A tre anni di distanza dal precedente "Meds", tornano sulla scena i Placebo, e lo fanno con un lavoro dal titolo "Battle For The Sun".

Dopo aver sofferto le fatiche del tour promozionale per "Meds", Steve Hewitt, batterista dal 1996, ha deciso di abbandonare il gruppo. Al suo posto, Molko e Olsdal hanno chiamato Steve Forrest, precedentemente batterista del gruppo Evaline.

Ebbene, sarà per il cambio di front-line o per il nuovo look di Brian Molko (dal rasato di "Meds" si torna ai capelli lisci e lunghi stile primi anni del gruppo), ma il sound di questo disco si discosta molto da quello dei precedenti lavori, e la cosa difficilmente va intesa come un complimento.

Neutralmente lo si può descrivere come un lavoro Alternative Rock in perfetto stile, ma ascoltando anche solo il primo singolo "For What It's Worth" si può udire che manca qualcosa, quel qualcosa che aveva fatto dei Placebo quello che sono oggi. Ed è un qualcosa formato da più componenti.

Prima di tutto quel misto di rock ed elettronica, che qui non si presenta: come già spiegato, si tratta di un perfetto lavoro alternative rock, ma di elettronica proprio non c'è traccia. Addio a quelle tracce come "The Bitter End", che emozionavano al primo ascolto. 

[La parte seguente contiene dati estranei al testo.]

/-- An I/O die in service. -/
def State.iodUp (s : State) (d : Nat) : Bool := !s.drained.contains (.iod d)
/-- The I/O die whose host link carries what the I/O die `near` would send to host memory: itself where its link has trained
(15_io_dies R307, R308). -/
def State.linkBy (s : State) (near : Nat) : Nat :=
  if s.iodUp near && s.links.any (fun l => l.1 = near) then near else 17 - near
/-- The same for a hart's accesses, from the nearer I/O die. -/
def State.hostLink (s : State) (h : Nat) : Nat := s.linkBy (8 + slotDie h % 2)
/-- A record of a hart sent to a destination, counted for the next release that seals it (R177): die d as d, host memory by the link
of I/O die 8 or 9 as 14 or 15 (15_io_dies R315), device c as 16 + c. -/
def State.destination (s : State) (h ga : Nat) : Nat :=
  if gaHost ga then 6 + s.hostLink h else if gaChip ga = s.chip then s.homeDie ga else 16 + gaChip ga
/-- What a hart has sent and not sealed joins another's, or its own in another slot (10_consistency R253): what went to devices keeps
the SHART `h` under which their homes count it (DESIGN CHOICE, log entry 57). -/
def Hart.inherit (t u : Hart) (h : Nat) : Hart :=
  { t with
    unsealed := (u.unsealed.filter fun e => e.1 < 16).foldl (fun l e => Sparse.modify 0 l e.1 (· + e.2)) t.unsealed
    inherited := ((u.unsealed.filter fun e => 16 ≤ e.1).map (fun e => (e.1 * 2048 + h, e.2)) ++ u.inherited).foldl
      (fun l e => Sparse.modify 0 l e.1 (· + e.2)) t.inherited }
/-- The class of a record: control for seals, their answers, PARKED, PERFACK and ABORTED; else ordered or unordered (18_fabric
R336). -/
def recordClass (ord : Bool) (r : Record) : Nat :=
  if [0x08, 0x09, 0x0B, 0x0C, 0x0D].contains r.op.toNat then 2 else if ord then 0 else 1
/-- A record put on its way, of the ordered class or not, of the secure world or not: to another die of the package, or on the
connection to a device. -/
def State.sendTo (s : State) (dev die : Nat) (ord sec : Bool) (r : Record) : State :=
  let x : Outgoing := ⟨recordClass ord r, sec, die, r⟩
  if dev = s.chip then { s with outbox := s.outbox ++ [x] }
  else { s with conns := Sparse.modify Conn.reset s.conns dev fun (c : Conn) => { c with waiting := c.waiting ++ [x] } }
/-- The window of a connection is full and records wait for it: they hold back the memory ports of the harts that have issued them
(18_fabric R337). -/
def State.portHeld (s : State) (h : Nat) : Bool :=
  s.conns.any fun c => decide (512 ≤ c.2.unacked.length) && c.2.waiting.any fun x =>
    decide (x.rcd.srcDev = s.chip ∧ x.rcd.srcDie = slotDie h ∧ x.rcd.shart = BitVec.ofNat 11 h)
def Hart.countSent (t : Hart) (dest : Nat) : Hart :=
  { t with unsealed := Sparse.modify 0 t.unsealed dest (· + 1) }

/-! ### The memory of other devices (18_fabric R329, R336) -/

/-- A little-endian number of bytes, and the n bytes of a number (00_scope R3). -/
def bytesNat (bs : List Byte) : Nat := bs.foldr (fun b v => b.toNat + 256 * v) 0
def natBytes (n v : Nat) : List Byte := (List.range n).map fun i => BitVec.ofNat 8 (v / 256 ^ i)

/-- The other device that holds a location, if one does. -/
def State.farDev (s : State) (ga : Nat) : Option Nat :=
  if !gaHost ga && decide (gaChip ga ≠ s.chip) then some (gaChip ga) else none
/-- The runs of consecutive addresses among those of other devices, in a list of addresses: first address and length; a run
holds at most the 256 bytes of a record (R336). -/
def State.farRuns (s : State) (gas : List Nat) : List (Nat × Nat) :=
  gas.foldr (fun a l =>
    if (s.farDev a).isNone then l
    else match l with
      | (b, n) :: t => if b = a + 1 ∧ n < 256 ∧ (a + 1) % 2 ^ 42 ≠ 0 then (a, n + 1) :: t else (a, 1) :: l
      | [] => [(a, 1)]) []

/-- A new TAG. -/
def State.newTag (s : State) : State × BitVec 32 := ({ s with fresh := s.fresh + 1 }, BitVec.ofNat 32 s.fresh)
/-- A record of a hart to a location of another device (R336). -/
def State.hartRecord (s : State) (h : Nat) (op : BitVec 8) (ga len : Nat) (trk : Bool) (tag : BitVec 32)
    (data : List Byte) : Record :=
  ⟨s.chip, slotDie h, op, len, BitVec.ofNat 11 h, trk, tag, BitVec.ofNat 64 ga, data, none⟩

/-- The 64-byte lines of a record's locations, under the one name that aliases share. -/
def State.recordLines (s : State) (r : Record) : List Nat :=
  let n := max 1 (if r.op = 0x01 then r.len else if r.op = 0x03 then r.data.length / 2 else if r.op = 0x02 then
    r.data.length else 1)
  ((List.range n).map fun i => s.canon (r.addr.toNat + i) / 64).dedup
/-- An earlier tracked record holds a later one: they share a line, or one of them names the pooled memory of its device,
whose lines this device cannot tell apart from the others'; two of the ordered class do not hold each other (R329). -/
def State.holds (s : State) (a b : Tracked) : Bool :=
  decide (a.dev = b.dev) && !(a.ord && b.ord) && !a.loose && !b.loose &&
    (decide ((gaKind a.rcd.addr.toNat = 1) ≠ (gaKind b.rcd.addr.toNat = 1)) ||
      (s.recordLines a.rcd).any fun l => (s.recordLines b.rcd).contains l)
/-- An ordered record goes after every earlier one to its die that has not been sent, those that the line hold keeps among them
(10_consistency R259). -/
def orderedBefore (a b : Tracked) : Bool :=
  a.ord && b.ord && !a.sent && decide (a.dev = b.dev) && decide (gaDie a.rcd.addr.toNat = gaDie b.rcd.addr.toNat ∨
    gaKind a.rcd.addr.toNat = 1 ∨ gaKind b.rcd.addr.toNat = 1)
/-- Tracked records that no earlier one holds are sent. -/
def State.pumpFrom (s : State) (sec : Bool) (before : List Tracked) : List Tracked → State × List Tracked
  | [] => (s, before)
  | x :: t =>
    if x.sent || before.any fun b => s.holds b x || orderedBefore b x then State.pumpFrom s sec (before ++ [x]) t
    else State.pumpFrom (s.sendTo x.dev (gaDie x.rcd.addr.toNat % 10) x.ord sec x.rcd) sec
      (if x.loose then before else before ++ [{ x with sent := true }]) t
def State.pump (s : State) (h : Nat) : State :=
  let r := s.pumpFrom (s.hart h).secure [] (s.hart h).tracked
  r.1.setHart h { r.1.hart h with tracked := r.2 }
/-- A hart's tracked record joins those it holds back or is held by. -/
def State.sendTracked (s : State) (h dev : Nat) (ord : Bool) (r : Record) : State :=
  (s.setHart h { s.hart h with tracked := (s.hart h).tracked ++ [⟨dev, r, ord, false, false⟩] }).pump h
/-- A hart's record that is not tracked: it is sent at once, but for one of the ordered class that an earlier one of them keeps. -/
def State.sendLoose (s : State) (h dev : Nat) (ord : Bool) (r : Record) : State :=
  (s.setHart h { s.hart h with tracked := (s.hart h).tracked ++ [⟨dev, r, ord, false, true⟩] }).pump h
/-- A tracked record that its device has performed holds no later one. -/
def State.untrack (s : State) (h dev : Nat) (tags : List (BitVec 32)) : State :=
  let t := s.hart h
  let gone (x : Tracked) : Bool := decide (x.dev = dev) && tags.contains x.rcd.tag
  if t.tracked.any gone then
    (s.setHart h { t with tracked := t.tracked.filter fun x => !gone x }).pump h
  else s

/-- A request sent: a READ, or with a control word and operands an ATOMIC or COMBINED that returns. -/
def State.sendAsk (s : State) (h own : Nat) (ga n : Nat) (upd : Option (BitVec 8 × List Byte)) : State × Ask :=
  let r := s.newTag
  let dev := gaChip ga
  let rcd := match upd with
    | none => s.hartRecord h 0x01 ga n false r.2 []
    | some u => s.hartRecord h u.1 ga u.2.length false r.2 u.2
  let s := if own = 3 ∧ upd.isNone then r.1.sendTo dev (gaDie ga % 10) false (s.hart h).secure rcd else r.1.sendTracked h dev false rcd
  (s, ⟨own, r.2, dev, ga, n, upd.isSome, s.peerFailed dev, none⟩)

/-- A request's standing among those that have been sent for an owner. -/
def askOf (l : List Ask) (own : Nat) (ga n : Nat) (upd : Bool) : Option Ask :=
  l.find? fun a => decide (a.own = own ∧ a.addr = ga ∧ a.n = n ∧ a.upd = upd)
/-- An answer has come, or none will. -/
def Ask.settled (a : Ask) : Bool := a.failed || a.data.isSome
/-- Every READ that a list of addresses needs has been sent for an owner; `true` once all are answered. -/
def State.gather (s : State) (h own : Nat) (gas : List Nat) : State × Bool :=
  let runs := s.farRuns gas
  let s' := runs.foldl (fun (s : State) x =>
    if (askOf (s.hart h).asks own x.1 x.2 false).isSome then s
    else
      let r := s.sendAsk h own x.1 x.2 none
      r.1.setHart h { r.1.hart h with asks := (r.1.hart h).asks ++ [r.2] }) s
  (s', runs.all fun x => ((askOf (s'.hart h).asks own x.1 x.2 false).map Ask.settled).getD false)
/-- The byte of another device that answers give. -/
def askByte (l : List Ask) (ga : Nat) : Option Byte :=
  l.findSome? fun a => if a.addr ≤ ga ∧ ga < a.addr + a.n then a.data.bind fun d => d[ga - a.addr]? else none
/-- A request has gone to a device that failed before it answered. -/
def askFailed (l : List Ask) (gas : List Nat) : Option Nat :=
  (l.find? fun a => a.failed && gas.any fun g => decide (a.addr ≤ g ∧ g < a.addr + a.n)).map (·.dev)
/-- The addresses of other devices among some. -/
def State.farOf (s : State) (gas : List Nat) : List Nat := gas.filter fun a => (s.farDev a).isSome
/-- An owner's requests are done with. -/
def Hart.dropAsks (t : Hart) (own : Nat) : Hart :=
  { t with
    asks := t.asks.filter (·.own ≠ own)
    access := if own = 0 then none else t.access
    fetching := if own = 2 then none else t.fetching }
/-- A queued load of these bytes is done with what it asked of other devices. -/
def State.dropFar (s : State) (locs : List Loc) : State :=
  if locs.any fun l => (s.farDev l.ga).isSome then s.withMe fun t => t.dropAsks 1 else s

/-- The name under which a die keeps window copies for the executing hart: one tenant's serve no other (R237; 21_service R381). -/
def State.winKey (s : State) : Nat := slotDie s.cur + 16 * (s.party s.cur).tenant.toNat
/-- A byte where a load on a die finds it: in a window copy where one is kept and serves (R237), else at its home; for
another device's that is what `far` gives of the answers. -/
def State.loadByteWith (s : State) (far : Nat → Option Byte) (win : Nat) (l : Loc) : Byte :=
  match (if l.win && Config.serveCopy s.fresh then
      s.windows.find? fun w => w.1 = win ∧ w.2.1 = s.canon l.ga / 64 else none) with
  | some w => w.2.2.getD (s.canon l.ga % 64) 0
  | none => if (s.farDev l.ga).isNone then s.readByte l.ga else (far l.ga).getD 0
/-- Checked bytes as a little-endian number. -/
def State.loadAtWith (s : State) (far : Nat → Option Byte) (win : Nat) : List Loc → Nat
  | [] => 0
  | l :: t => (s.loadByteWith far win l).toNat + 256 * State.loadAtWith s far win t
/-- A byte, and a number, that no other device holds. -/
def State.loadByte (s : State) (win : Nat) (l : Loc) : Byte := s.loadByteWith (fun _ => none) win l
def State.loadAt (s : State) (win : Nat) (locs : List Loc) : Nat := s.loadAtWith (fun _ => none) win locs
/-- The addresses that a load must read at their homes: a window copy that serves gives the others; a window read of
another device's line reads the line (R237). -/
def State.needed (s : State) (win : Nat) (locs : List Loc) : List Nat :=
  (locs.filter fun l => !(l.win && Config.serveCopy s.fresh &&
    s.windows.any fun w => decide (w.1 = win ∧ w.2.1 = s.canon l.ga / 64))).flatMap fun l =>
      if l.win && (s.farDev l.ga).isSome then (if l.ga % 64 = 0 ∨ some l.ga = (locs.head?.map (·.ga)) then
        (List.range 64).map (l.ga / 64 * 64 + ·) else []) else [l.ga]
/-- The lines of window bytes that a load keeps; a line held before may have left for capacity (R237). -/
def State.keepWindowsWith (s : State) (far : Nat → Option Byte) (win : Nat) (locs : List Loc) : State :=
  if locs.any (·.win) then
    let held := s.windows.filter fun w => !(decide (w.1 = win) && Config.dropCopy s.fresh w.2.1)
    let lines := ((locs.filter (·.win)).map fun l => (s.canon l.ga / 64, l.ga / 64 * 64)).dedup.filter fun n =>
      !(held.any fun w => decide (w.1 = win ∧ w.2.1 = n.1))
    let whole (n : Nat × Nat) : Bool := (s.farDev n.2).isNone || (gaRange n.2 64).all fun a => (far a).isSome
    let ws := if Config.keepCopy s.fresh then (lines.filter whole).map fun n =>
      (win, n.1, (List.range 64).map fun i =>
        if (s.farDev n.2).isNone then Sparse.get 0 s.mem (n.1 * 64 + i) else (far (n.2 + i)).getD 0) else []
    { s with windows := ws ++ held, fresh := s.fresh + 1 }
  else s
def State.keepWindows (s : State) (win : Nat) (locs : List Loc) : State := s.keepWindowsWith (fun _ => none) win locs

In secondo luogo manca la creatività: "Battle For The Sun" è alla fin fine una raccolta di brani che difficilmente si distinguono l'uno dall'altro: non ne trovi uno in particolare che ti resti dentro: sono tutti belli, stilisticamente perfetti, ma freddi e, alla fine, monotoni. Già, perchè una volta può essere il primo ascolto, un'altra l'umore nero, l'altra ancora la stanchezza: ma quando senti un album sette volte di fila e non ricordi nemmeno un brano (se non il singolo che le radio lanciano tutti i giorni puntualmente), allora purtroppo di monotonia si deve parlare. 

Ok, manca l'elettronica... e allora? In molti pensano che l'elettronica sia la rovina della musica! Bhe, "Special Needs" non aveva proprio nulla di elettronico. Zero assoluto. Solo un giro di basso elettrico, il ritmo della batteria e la voce di Brian Molko. Bene, qui manca anche questo. Non ci sono nemmeno quelle ballate oscure (per citarne un'altra, Protect Me From What I Want, meglio nota come "Protege-Moi"; o ancora Pure Morning, forse il loro pezzo più famoso) che nei precedenti album dei Placebo si alternavano all'elegante Electro-Rock.

Parliamo della ricerca musicale dei Placebo. Meds sotto quest'aspetto era l'album migliore, ricercato nei minimi dettagli, dall'eleganza dei reef di basso di "Infra-Red", all'accattivante sound della title-track. Qui il brano che più porta i segni di una ricerca è Kitty Litter, pezzo di apertura del disco, forse persino definibile come il brano migliore di tutto il lavoro. 

In due parole possiamo localizzare il sound di quest'album a metà tra quello di "Placebo" (album d'esordio) e "Black Marlett Music" (terzo lavoro della band), prendendo di ambedue le parti peggiori.

Molko ha dichiarato che la band ha realizzato un album più "ottimista", che parla di come la vita va vissuta: col senno di poi, preferivo quando Brian era triste, in veri capolavori come "Song To Say Goodbye"; meglio le inquietanti copertine come quella di Meds piuttosto che quella splendente immagine di eclissi solare che compare in copertina di questo disco, ma che non si associa ad un'altrettanta splendente musica. Forse Hewitt, più che essersi sfinito con il tour di "Meds", aveva capito che qualcosa in Molko stava cambiando. E in peggio... Questa è ovviamente una battuta, ma efficace per far capire come qui si abbia a che fare con una vera e propria involuzione di un gruppo divenuto famoso per avere uno stile, definito dalla voce di Molko e dal sound inconfondibile. Se non fosse per la prima delle due qualità, quest'album potrebbe benissimo essere confuso per un lavoro di una qualsiasi band Alternative (Camel, Franz Ferdinand, Artic Monkeys: grandi nomi, ma che con i Placebo non c'entrano nulla).

In conclusione: da questo lavoro si avince una mancanza di idee, di originalità, di ricerca e innovazione, caratteristiche tipiche dei precedenti album (quasi tutti capolavori, se si vuole escludere il primo) dei Placebo. Speriamo che la causa sia veramente la fatica del tour che ha portato all'abbandono di Steve Hewitt e che la band torni presto con un lavoro degno del suo nome.